Docs · Spec · For users · For app builders
Most things that call themselves "BYOK" aren't, really. You paste your API key into someone's dashboard and from that moment it lives on their server. You're trusting their ops, their logs, their interns, and every breach they'll ever have — with a credential that spends your money and acts as you.
Keyward is an attempt to do BYOK the way it should have worked from the start: the key never leaves your side. The app sends work to where your key lives; your key never travels to the app.

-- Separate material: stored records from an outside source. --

def execTlld (w : Main) (s : State) : Host.Outcome State Fault Refusal :=
  tileForm s (fun e =>
    let t := immNat w.a
    let sp := e.num s .n32 w.b
    e.tileSpad s sp 4096 false (e.withTiles s [t] (fun x =>
      e.done (e.writeTile s x t (tilePlaces.map (fun p => (t, p.1, p.2, x.spad.readNat (sp + 256 * p.1 + 4 * p.2) 4)))) w)))

def execTlst (w : Main) (s : State) : Host.Outcome State Fault Refusal :=
  tileForm s (fun e =>
    let t := immNat w.a
    let sp := e.num s .n32 w.b
    e.tileSpad s sp 4096 true (e.withTiles s [t] (fun x =>
      e.done (s.setCore e.core { x with spad := x.spad.writeBytes sp (x.tiles.readBytes (4096 * t) 4096) }) w)))

def execTlzero (w : Main) (s : State) : Host.Outcome State Fault Refusal :=
  tileForm s (fun e =>
    let t := immNat w.a
    e.withTiles s [t] (fun x => e.done (e.writeTile s x t (tilePlaces.map (fun p => (t, p.1, p.2, 0)))) w))

def execTlmov (w : Main) (s : State) : Host.Outcome State Fault Refusal :=
  tileForm s (fun e =>
    let td := immNat w.a
    let ts := immNat w.b
    e.withTiles s [td, ts] (fun x =>
      e.done (e.writeTile s x td (tilePlaces.map (fun p => (td, p.1, p.2, x.elem ts p.1 p.2)))) w))

/-! ### Slice selectors (R389) -/

/-- Tile and offset of a selector. -/
def selTile (w : Main) : Nat := immNat w.a % 8
def selOff (w : Main) : Nat := immNat w.a / 8 % 64

/-- The slice index in a lane. -/
def Exe.slice (e : Exe) (s : State) (w : Main) (l : Nat) : Nat := selOff w + e.lane (e.opnd s .n32 w.b) l

/-- The group-level index in range, or TILE_INDEX. -/
def Exe.oneSlice (e : Exe) (s : State) (w : Main) (bound : Nat) (go : Nat → State) : State :=
  let x := e.slice s w e.leadLane
  if bound ≤ x then e.fault s .tileIndex e.leadLane else go x

/-- Every active lane's own index in range, or TILE_INDEX for the lowest lane that is not. -/
def Exe.laneSlices (e : Exe) (s : State) (w : Main) (bound : Nat) (go : State) : State :=
  match (lanesIn e.act).find? (fun l => decide (bound ≤ e.slice s w l)) with
  | some l => e.fault s .tileIndex l
  | none => go

/-- Lane reads of a tile (R390): `place` gives row and column from the index and the lane. -/
def tileGet (w : Main) (bound : Nat) (place : Nat → Nat → Nat × Nat) (s : State) : Host.Outcome State Fault Refusal :=
  tileForm s (fun e => e.laneSlices s w bound (e.withTiles s [selTile w] (fun x =>
    e.define s w [⟨w.ty, e.perLane (fun l =>
      let p := place (e.slice s w l) l
      x.elem (selTile w) p.1 p.2)⟩])))

/-- Lane writes of a tile, ascending, so that the highest lane's stay (R161). -/
def tilePut (w : Main) (bound : Nat) (place : Nat → Nat → Nat × Nat) (s : State) : Host.Outcome State Fault Refusal :=
  tileForm s (fun e => e.laneSlices s w bound (e.withTiles s [selTile w] (fun x =>
    let a := e.opnd s w.ty w.c
    e.done (e.writeTile s x (selTile w) ((lanesIn e.act).map (fun l =>
      let p := place (e.slice s w l) l
      (selTile w, p.1, p.2, e.lane a l)))) w)))

def execTlgetr (w : Main) (s : State) : Host.Outcome State Fault Refusal := tileGet w 16 (fun x l => (x, l)) s
def execTlgetc (w : Main) (s : State) : Host.Outcome State Fault Refusal := tileGet w 64 (fun x l => (l % 16, x)) s
def execTlputr (w : Main) (s : State) : Host.Outcome State Fault Refusal := tilePut w 16 (fun x l => (x, l)) s
def execTlputc (w : Main) (s : State) : Host.Outcome State Fault Refusal := tilePut w 64 (fun x l => (l % 16, x)) s

/-- Rotations and broadcasts of a tile (R391): the places written and where each takes its old element. -/
def tileShift (w : Main) (bound : Nat) (moves : Nat → Nat → List ((Nat × Nat) × (Nat × Nat))) (s : State) :
    Host.Outcome State Fault Refusal :=
  tileForm s (fun e => e.oneSlice s w bound (fun i => e.withTiles s [selTile w] (fun x =>
    let n := e.num s .n32 w.c
    e.done (e.writeTile s x (selTile w) ((moves i n).map (fun m => (selTile w, m.1.1, m.1.2, x.elem (selTile w) m.2.1 m.2.2)))) w)))

def execTlrotr (w : Main) (s : State) : Host.Outcome State Fault Refusal :=
  tileShift w 16 (fun x n => (List.range 64).map (fun c => ((x, c), (x, (c + n) % 64)))) s
def execTlrotc (w : Main) (s : State) : Host.Outcome State Fault Refusal :=
  tileShift w 64 (fun x n => (List.range 16).map (fun i => ((i, x), ((i + n) % 16, x)))) s
def execTlbcr (w : Main) (s : State) : Host.Outcome State Fault Refusal :=
  tileShift w 16 (fun x _ => tilePlaces.map (fun p => (p, (x, p.2)))) s
def execTlbcc (w : Main) (s : State) : Host.Outcome State Fault Refusal :=
  tileShift w 64 (fun x _ => tilePlaces.map (fun p => (p, (p.1, x)))) s

/-- Reductions of a row or a column in each lane (R392). -/
def tileReduce (w : Main) (bound : Nat) (elems : Core → Nat → List Nat) (s : State) : Host.Outcome State Fault Refusal :=
  tileForm s (fun e => e.laneSlices s w bound (e.withTiles s [selTile w] (fun x =>
    let v := e.opnd s .n32 w.b
    let f (i : Nat) : Nat := redSum w.ty w.mod ((elems x i).map (fun q => q % 2 ^ w.ty.width))
    if v.val.cls = 0 then e.define s w [⟨w.ty, .ofNat (f (e.slice s w e.leadLane))⟩]
    else e.define s w [⟨w.ty, e.perLane (fun l => f (e.slice s w l))⟩])))

def execTlredr (w : Main) (s : State) : Host.Outcome State Fault Refusal :=
  tileReduce w 16 (fun x i => (List.range 64).map (x.elem (selTile w) i)) s
def execTlredc (w : Main) (s : State) : Host.Outcome State Fault Refusal :=
  tileReduce w 64 (fun x j => (List.range 16).map (fun i => x.elem (selTile w) i j)) s

/-! ### mmard (R387) -/

/-- Bytes of one row of codes packed under R213. -/
def packRow (b : Nat) (codes : List Nat) : List Byte :=
  leBytes (codes.length * b / 8) (codes.mapIdx (fun j v => v % 2 ^ b * 2 ^ (b * j))).sum

/-- The converted row `i` of a tile of FP32 or FP64 elements. -/
def mmardRow (x : Core) (t i : Nat) (src dst : Ty) (mod : Nat) : List Byte :=
  packRow dst.width ((List.range (matN src)).map (fun j =>
    Num.cvt src dst (arMode mod) (x.tiles.readNat (4096 * t + 256 * i + src.bytes * j) src.bytes)))

def execMmard (w : Main) (s : State) : Host.Outcome State Fault Refusal :=
  tileForm s (fun e =>
    let sp := e.num s .n32 w.a
    let t := immNat w.b
    let src : Ty := if immNat w.c = 1 then .f64 else .f32
    let q := matN src * w.ty.width / 8
    e.tileSpad s sp (16 * q) true (e.withTiles s [t] (fun x =>
      let spad := (List.range 16).foldl (fun (m : Memory) i => m.writeBytes (sp + q * i) (mmardRow x t i src w.ty w.mod)) x.spad
      e.done (s.setCore e.core { x with spad := spad }) w)))

end Sys2Proof.Machine
end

If you've used WalletConnect, this will feel familiar. The dApp asks, your wallet signs, the dApp never sees your private key. Keyward is that idea, for API keys.
Status:
v0, unstable, and incubating — but real enough to run. The wire protocol is drafted (spec) and there's a working Rust reference Client; see what's real and what's still stubbed. Treat every detail as provisional untilv1. Issues and pushback welcome.
git clone https://github.com/gtoxlili/keyward && cd keyward
cargo run -- demo # watch the whole chain run with a mock provider — no key, no network
cargo run -- resume-demo # drop the channel mid-stream and resume from where it left offThen bring your own key or integrate it into an app — start with the docs (English & 中文): for users · for app builders.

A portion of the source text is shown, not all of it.